India's economic growth is projected to remain strong, with most CXOs expecting it to grow at 6.5-7% in FY27, despite global headwinds. This optimism stems from the current growth momentum, which is described as strong to stable.
Optimistic Projections
A recent ET-PwC survey indicates that 78% of respondents anticipate India's growth to remain within the 6.5-7% range for FY27. A smaller fraction, 21%, expects growth to be between 6% and 6.5%, while only 1% foresees growth in the 7-7.5% range.
Other organizations have also provided their growth forecasts for India. The International Monetary Fund (IMF) has revised India's GDP growth forecast upwards to 6.4% for FY27. While this is a moderation from the 7.3% projected for FY26, it is still a 0.2 percentage point increase from the IMF's October 2025 projection. The IMF's upward revision is attributed to India's better-than-expected performance in the third quarter and strong momentum in the fourth quarter of FY26.
Fitch Ratings forecasts a 6% increase in aggregate revenue for its rated Indian corporates in FY27. Deloitte projects a slightly lower growth rate of 6.6-6.9% for FY27, citing a high base and persistent global uncertainties.
Key Growth Drivers
Several factors are expected to contribute to India's economic growth.

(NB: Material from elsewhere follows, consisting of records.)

/-- Two persistent requests wait for line 8, that of core 7 active. -/
theorem witness_LineTokens_waiting :
    (let s0 := persistentState (some 7)
     let s := s0.setHome (homeOf s0 8) { s0.home (homeOf s0 8) with persistents := [(7, 8, 1), (9, 8, 3)] }
     (s.home (homeOf s 8)).hasEntry 8 = true ∧ (entryOf s 8).persistent = some 7 ∧
      (s.home (homeOf s 8)).persistents.filter (fun x => x.2.1 == 8) = [(7, 8, 1), (9, 8, 3)]) ∧
    (farMessage.msgs.find? (fun x => x.id == 9) = some { tokenMsg with core := 100 } ∧
      pathReady farMessage (dieOfCore 100) (homeDie farMessage 8) = false) ∧
    (oneLoad (ldReq 4) 1 8 4 (acc1 .load 4 true) (lane1 4) ∧ serviceOf (ldReq 4) 8 = none ∧ heldBack (ldReq 4) 8 0 = false ∧
      copy? (ldReq 4) 0 8 = none ∧ (entryOf (ldReq 4) 8).tokens = 512) := by
  simp only [oneLoad, unhindered]; and_intros <;> decide +kernel

/-- NW of the home of line 8 past every stamp to come. -/
def nwPast (s : State) : State := s.setHome (homeOf s 8) { s.home (homeOf s 8) with nw := 100 }
/-- A clean owner, and an acquiring load under scope `.dev` with a lease copy of another line at hand. -/
def cleanOwner : State := synced (withAcc (withCopy (lineState { entry8 0 [5] with rts := 7, wts := 3 }) 5 (copy8 512 false)) (acc1 .load 3 true))
def acquiring : Access := { acc1 .load 2 true with order := 1, scope := 3 }
def acquireState : State := withCopy (withAcc (lineState { entry8 512 [] with rts := 50, wts := 40 }) acquiring) 0 { copy8 0 false with line := 9 }

theorem witness_LoadsAtHome_owners :
    (let s := nwPast (synced (ownedLoad 3))
     let w := stampOf s 8 (s.core 5).lclk
     oneLoad s 1 8 3 (acc1 .load 3 true) (lane1 3) ∧ copy? s 5 8 = some (copy8 512 true) ∧ s.mem.wf = true ∧
      maxT (s.home (homeOf s 8)).nw w = (s.home (homeOf s 8)).nw ∧ before w (s.home (homeOf s 8)).floor = false) ∧
    (oneLoad cleanOwner 1 8 3 (acc1 .load 3 true) (lane1 3) ∧ copy? cleanOwner 5 8 = some (copy8 512 false)) ∧
    (laneIn acquireState 1 8 = some (acquiring, lane1 2) ∧ acquires acquiring.order = true ∧ effectivePol acquireState acquiring (lane1 2) = 2 ∧
      unhindered acquireState 0 8 ∧ serviceOf acquireState 8 = none ∧ ownerOf acquireState 8 = none ∧ acquiring.scope ≠ 0 ∧
      (acquireState.core 0).copies ≠ []) := by
  simp only [oneLoad, unhindered]; and_intros <;> decide +kernel

theorem witness_StoresAtHome_owners :
    (let s := nwPast (sharedStore 2)
     oneStore s 1 2 (acc1 .store 2 false) (lane1 2) ∧ maxT (s.home (homeOf s 8)).nw (entryOf s 8).wts = (s.home (homeOf s 8)).nw ∧
      (entryOf s 8).targets = [5]) ∧
    (let s := ownedStore 4
     oneStore s 1 4 (acc1 .store 4 false) (lane1 4) ∧ (entryOf s 8).targets = [5] ∧ (entryOf s 8).tokens = 0 ∧
      (entryOf s 8).persistent = none ∧ copy? s 5 8 = some (copy8 512 true) ∧ copy? s 0 8 = none ∧ serviceOf s 8 = none) ∧
    (∀ pol ∈ [2, 3], copy? (ownedStore pol) 5 8 = some (copy8 512 true)) ∧
    oneStore (ownedStore 3) 1 3 (acc1 .store 3 false) (lane1 3) := by
  simp only [oneStore, unhindered, noneDown]; and_intros <;> decide +kernel
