/-- 20_memory R64: which transactions in the buffer windows are legal. -/
def Obligations.BufferWindowLegality : Prop :=
  ∀ (turn : Nat) (b : Block) (a : Offset) (n : Size) (v : Word),
    (0x10000 ≤ a.toNat → a.toNat < 0x20000 →
      ((b.busRead turn a n).isSome = true ↔
        a.toNat % n.bytes = 0 ∧ (a.toNat - 0x10000) + n.bytes ≤ b.cfg.ibufSize) ∧
      ((b.busWrite a n v).isSome = true ↔
        a.toNat % n.bytes = 0 ∧ (a.toNat - 0x10000) + n.bytes ≤ b.cfg.ibufSize)) ∧
    (0x20000 ≤ a.toNat → a.toNat < 0x30000 →
      ((b.busRead turn a n).isSome = true ↔
        a.toNat % n.bytes = 0 ∧ (a.toNat - 0x20000) + n.bytes ≤ b.cfg.obufSize) ∧
      ((b.busWrite a n v).isSome = true ↔
        a.toNat % n.bytes = 0 ∧ (a.toNat - 0x20000) + n.bytes ≤ b.cfg.obufSize))

/-- 20_memory R65: offsets that hold nothing are illegal to read and to write, at every size. -/
def Obligations.UnmappedOffsetsAreIllegal : Prop :=
  ∀ (turn : Nat) (b : Block) (a : Offset) (n : Size) (v : Word),
    (0x30000 ≤ a.toNat ∨ (a.toNat < 0x10000 ∧ ∀ r : Reg, a ≠ r.offset) ∨
      (0x10000 + b.cfg.ibufSize ≤ a.toNat ∧ 0x10000 ≤ a.toNat ∧ a.toNat < 0x20000) ∨
      (0x20000 + b.cfg.obufSize ≤ a.toNat ∧ 0x20000 ≤ a.toNat ∧ a.toNat < 0x30000)) →
    b.busRead turn a n = none ∧ b.busWrite a n v = none

/-- 20_memory (illegal transactions) and 30_encoding (host notation): a transaction that answers ERR
leaves the block as it is and ends the host program with a bus-error fault at its statement. The
statements' form, ending the program in the host's status, is the model's choice (log 12). -/
def Obligations.BusErrorEndsTheHostProgram : Prop :=
  ∀ (s : State) (n : Size) (a : Offset),
    ((∃ v, s.HostWrites n a v ∧ s.block.busWrite a n v = none) ∨
      (∃ t, s.HostReads n t a ∧ s.block.busRead (s.turn + 1) a n = none)) →
    step s = .next { s.takeTurn with host := { s.host with status := .faulted .busError } }

/-- 20_memory R67: a legal read of a buffer returns the bytes at its offsets, the byte at the lowest
offset in bits 7:0, and a 4-byte register read the register's value, which at FSM = IDLE is for each
register what it holds; no other size reaches a register. -/
def Obligations.BufferReadsAreLittleEndian : Prop :=
  (∀ (turn : Nat) (b : Block) (which : Buffer) (a : Offset) (i : Nat) (n : Size),
    a.toNat = windowBase which + i → i % n.bytes = 0 → i + n.bytes ≤ b.bufSize which →
    b.cfg.Legal →
    ∃ v, b.busRead turn a n = some v ∧ v.toNat < 2 ^ (8 * n.bytes) ∧
      ∀ k, k < n.bytes → v.extractLsb' (8 * k) 8 = b.readByte turn which (i + k)) ∧
  (∀ (turn : Nat) (b : Block) (which : Buffer) (i : Nat), b.fsm = .idle →
    b.readByte turn which i = b.byte which i) ∧
  (∀ (turn : Nat) (b : Block) (r : Reg), b.busRead turn r.offset .four = some (b.readReg turn r)) ∧
  (∀ (turn : Nat) (b : Block), b.busRead turn 0x00#18 .four = some 0#32 ∧
    b.busRead turn 0x0C#18 .four = some b.inBase ∧ b.busRead turn 0x10#18 .four = some b.inLen ∧
    b.busRead turn 0x14#18 .four = some b.outBase ∧ b.busRead turn 0x18#18 .four = some b.outCap ∧
    (b.fsm = .idle → b.busRead turn 0x1C#18 .four = some b.outLen ∧
      b.busRead turn 0x20#18 .four = some b.consumed ∧
      b.busRead turn 0x24#18 .four = some b.value)) ∧
  (∀ (turn : Nat) (b : Block) (r : Reg) (n : Size), n ≠ .four → b.busRead turn r.offset n = none)

/-- 20_memory R68: a legal write of a buffer while FSM = IDLE stores byte `k` of the value at index
`i + k` and changes no other byte of either buffer and nothing else; while FSM = BUSY it is dropped. A
4-byte write then a 1-byte read of its second byte returns bits 15:8. -/
def Obligations.BufferWritesStoreLittleEndian : Prop :=
  ∀ (turn : Nat) (b : Block) (which : Buffer) (a : Offset) (i : Nat) (n : Size) (v : Word),
    a.toNat = windowBase which + i → i % n.bytes = 0 → i + n.bytes ≤ b.bufSize which →
    b.cfg.Legal →
    (b.fsm = .busy → b.busWrite a n v = some { b with wdrop := true }) ∧
    (b.fsm = .idle → ∃ b', b.busWrite a n v = some b' ∧
      b' = { b with ibuf := b'.ibuf, obuf := b'.obuf } ∧
      (∀ k, k < n.bytes → b'.byte which (i + k) = v.extractLsb' (8 * k) 8) ∧
      (∀ (which' : Buffer) (j : Nat), which' ≠ which ∨ j < i ∨ i + n.bytes ≤ j →
        b'.byte which' j = b.byte which' j) ∧
      (n = .four → b'.busRead turn (a + 1#18) .one = some ((v.extractLsb' 8 8).setWidth 32)))

/-- 20_memory (side effects): a host read changes nothing of the block, and every legal read is
idempotent but for the values that are unspecified while the engine is busy. That this takes in bytes
nothing has written is the model's reading (log 5, DEDUCED). -/
def Obligations.ReadsHaveNoSideEffect : Prop :=
  (∀ (s t : State) (n : Size) (d : Temp) (a : Offset), s.HostReads n d a → step s = .next t →
    t.block = s.block) ∧
  (∀ (turn turn' : Nat) (b : Block) (a : Offset) (n : Size),
    (b.fsm = .idle ∨
      (a ≠ Reg.outLen.offset ∧ a ≠ Reg.consumed.offset ∧ a ≠ Reg.value.offset ∧
        (b.RunsOutputCommand → ∀ k, k < n.bytes → a.toNat < 0x20000 ∨
          ¬ b.InOutWindow (a.toNat - 0x20000 + k)))) →
    b.busRead turn a n = b.busRead turn' a n)

/-- 20_memory R70: the whole table of legal writes, at FSM = IDLE and at FSM = BUSY. -/
def Obligations.LegalWritesFollowTheTable : Prop :=
  ∀ (b : Block) (v : Word),
    (∀ r : Reg, r.Droppable → b.fsm = .busy →
      b.busWrite r.offset .four v = some { b with wdrop := true }) ∧
    (∀ r : Reg, r.ReadOnly → b.busWrite r.offset .four v = some b) ∧
    (b.fsm = .idle → (∀ i, v ≠ encode i) → b.busWrite Reg.cmd.offset .four v =
      some { b with outLen := 0#32, consumed := 0#32, err := 6#4, overlong := false, done := true }) ∧
    (b.fsm = .idle → ∀ i, v = encode i → b.busWrite Reg.cmd.offset .four v =
      some { b with latchedOp := opOfInstr i, fsm := .busy, done := false, err := 0#4,
                    overlong := false }) ∧
    b.busWrite Reg.status.offset .four v =
      some { b with done := b.done && !v.getLsbD 1, wdrop := b.wdrop && !v.getLsbD 2 } ∧
    b.busWrite Reg.ctrl.offset .four v = some { b with ie := v.getLsbD 0 } ∧
    (b.fsm = .idle →
      b.busWrite Reg.inBase.offset .four v = some { b with inBase := v } ∧
      b.busWrite Reg.inLen.offset .four v = some { b with inLen := v } ∧
      b.busWrite Reg.outBase.offset .four v = some { b with outBase := v } ∧
      b.busWrite Reg.outCap.offset .four v = some { b with outCap := v } ∧
      b.busWrite Reg.value.offset .four v = some { b with value := v }) ∧
    (∀ (which : Buffer) (a : Offset) (i : Nat) (n : Size), b.cfg.Legal →
      a.toNat = windowBase which + i → i % n.bytes = 0 → i + n.bytes ≤ b.bufSize which →
      (b.fsm = .busy → b.busWrite a n v = some { b with wdrop := true }) ∧
      (b.fsm = .idle → b.busWrite a n v = some (b.storeBytes which i (leBytes n.bytes v))))

/-- 20_memory (reads while BUSY; the draws' form is log 7, a DESIGN CHOICE): while FSM = BUSY a read of OUT_LEN, CONSUMED or VALUE, or of an OBUF byte in the
output window of a running RLE_ENCODE, RLE_DECODE or VLQ_ENCODE, does not depend on what is stored;
every other read returns the stored value; STATUS reads as BUSY with WDROP as stored. -/
def Obligations.BusyReadsHideResults : Prop :=
  ∀ (turn : Nat) (b : Block), b.fsm = .busy →
    (∀ r : Reg, r = .outLen ∨ r = .consumed ∨ r = .value →
      ∀ x y z : Word, { b with outLen := x, consumed := y, value := z }.busRead turn r.offset .four =
        b.busRead turn r.offset .four ∧ (b.busRead turn r.offset .four).isSome = true) ∧
    (∀ (i : Nat) (m : Memory), b.latchedOp ∈ [0x1#4, 0x2#4, 0x3#4] → b.InOutWindow i →
      { b with obuf := m }.readByte turn .obuf i = b.readByte turn .obuf i) ∧
    (∀ i : Nat, b.readByte turn .ibuf i = b.byte .ibuf i) ∧
    (∀ i : Nat, b.latchedOp ∉ [0x1#4, 0x2#4, 0x3#4] ∨ ¬ b.InOutWindow i →
      b.readByte turn .obuf i = b.byte .obuf i) ∧
    (b.busRead turn Reg.cmd.offset .four = some 0#32 ∧
      b.busRead turn Reg.inBase.offset .four = some b.inBase ∧
      b.busRead turn Reg.inLen.offset .four = some b.inLen ∧
      b.busRead turn Reg.outBase.offset .four = some b.outBase ∧
      b.busRead turn Reg.outCap.offset .four = some b.outCap) ∧
    (b.Inv → b.busRead turn Reg.status.offset .four = some (if b.wdrop then 0x5#32 else 0x1#32))
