/-! ### The statements -/

/-- Settles O9, by the legality of the register page, the same for reads and writes. -/
theorem registerPageLegality : Obligations.RegisterPageLegality := by
  intro turn b a n v h
  rw [Block.busRead_isSome, Block.busWrite_isSome]
  exact ⟨Block.target_isSome_register_page h, Block.target_isSome_register_page h⟩

/-- Settles O10, by the legality of a buffer window, the same for reads and writes. -/
theorem bufferWindowLegality : Obligations.BufferWindowLegality := by
  intro turn b a n v
  rw [Block.busRead_isSome, Block.busWrite_isSome]
  refine ⟨fun hlo hhi => ?ibuf, fun hlo hhi => ?obuf⟩
  case ibuf =>
    have legal := Block.target_isSome_window (b := b) (which := .ibuf) (n := n) hlo hhi
    exact ⟨legal, legal⟩
  case obuf =>
    have legal := Block.target_isSome_window (b := b) (which := .obuf) (n := n) hlo hhi
    exact ⟨legal, legal⟩

/-- Settles O11: nothing is reached at an offset of each of the three kinds. -/
theorem unmappedOffsetsAreIllegal : Obligations.UnmappedOffsetsAreIllegal := by
  intro turn b a n v h
  have unreached : b.target a n = none := by
    rcases h with h | ⟨hpage, hr⟩ | ⟨hpast, hlo, hhi⟩ | ⟨hpast, hlo, hhi⟩
    · exact Block.target_of_unmapped h
    · exact Block.target_none_of_no_register hpage hr
    · exact Block.target_none_past_buffer (which := .ibuf) hlo hhi hpast
    · exact Block.target_none_past_buffer (which := .obuf) hlo hhi hpast
  exact ⟨Block.busRead_of_target_none turn unreached, Block.busWrite_of_target_none v unreached⟩

/-- Settles O13, by the bytes of the little-endian sum and the read of each register at its offset. -/
theorem bufferReadsAreLittleEndian : Obligations.BufferReadsAreLittleEndian := by
  refine ⟨?buffer, fun turn b which i hf => Block.readByte_of_idle hf turn which i,
    Block.busRead_offset, ?registers,
    fun turn b r n hn => Block.busRead_of_target_none turn (b.target_offset_of_ne_four r hn)⟩
  case buffer =>
    intro turn b which a i n ha hi hs hl
    have hlen := Block.readBytes_length turn b which i n.bytes
    have hfour := hlen.trans_le n.bytes_le_four
    refine ⟨_, Block.busRead_of_index turn ha hi hs hl, ?_, fun k hk => ?_⟩
    · rw [leNat_toNat hfour]
      simpa [hlen] using leNat_lt (b.readBytes turn which i n.bytes)
    · rw [extractLsb'_leNat hfour (hk.trans_eq hlen.symm), Block.readBytes_getElem]
  case registers =>
    intro turn b
    refine ⟨Block.busRead_offset turn b .cmd, Block.busRead_offset turn b .inBase,
      Block.busRead_offset turn b .inLen, Block.busRead_offset turn b .outBase,
      Block.busRead_offset turn b .outCap, fun hf => ?_⟩
    have notBusy : ¬ b.fsm = .busy := by simp [hf]
    refine ⟨(Block.busRead_offset turn b .outLen).trans ?_,
      (Block.busRead_offset turn b .consumed).trans ?_,
      (Block.busRead_offset turn b .value).trans ?_⟩ <;>
      rw [Block.readReg, if_neg notBusy]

These include robust domestic demand, infrastructure spending, and a thriving services sector. The Reserve Bank of India (RBI) has also revised India's GDP growth forecast for FY26 upwards to 7.3%, supported by factors such as rationalization of income tax and goods and services tax (GST), softer crude oil prices, and front-loading of government capital expenditure (CAPEX).
Global Risks and Challenges
Despite the optimistic outlook, India faces several global risks that could impact its growth trajectory. These include macroeconomic volatility, cyber risks, trade disruptions, and potential new tariffs. For instance, the steel and chemicals sectors may experience pricing pressure if US tariffs divert supply to other markets, including India. Sustained higher US tariffs compared to other Asian markets could also dampen economic growth, affecting the operational performance of a broader range of Indian companies.
India as a Preferred Investment Destination
Despite global economic uncertainty, India has emerged as a preferred investment destination. A significant 77% of Indian CEOs expect stronger domestic economic growth, which is well above the global average of 55%. India has also climbed to the second position, after the US, among global CEOs as a potential investment destination.
Indian CEOs are more confident than their global counterparts regarding GDP and revenue growth. This confidence, coupled with India's strong economic fundamentals and long-term growth prospects, makes it an attractive destination for both global and domestic leaders.
Sectoral Outlook
Healthy demand is expected for sectors like cement and building materials, electricity, petroleum products, steel, and engineering and construction (E&C) companies in FY27, driven by robust GDP growth and infrastructure spending. Sectors with significant domestic focus, including oil and gas, cement, E&C, telecom, and utilities, are expected to face minimal disruption due to strong local demand and regulatory stability.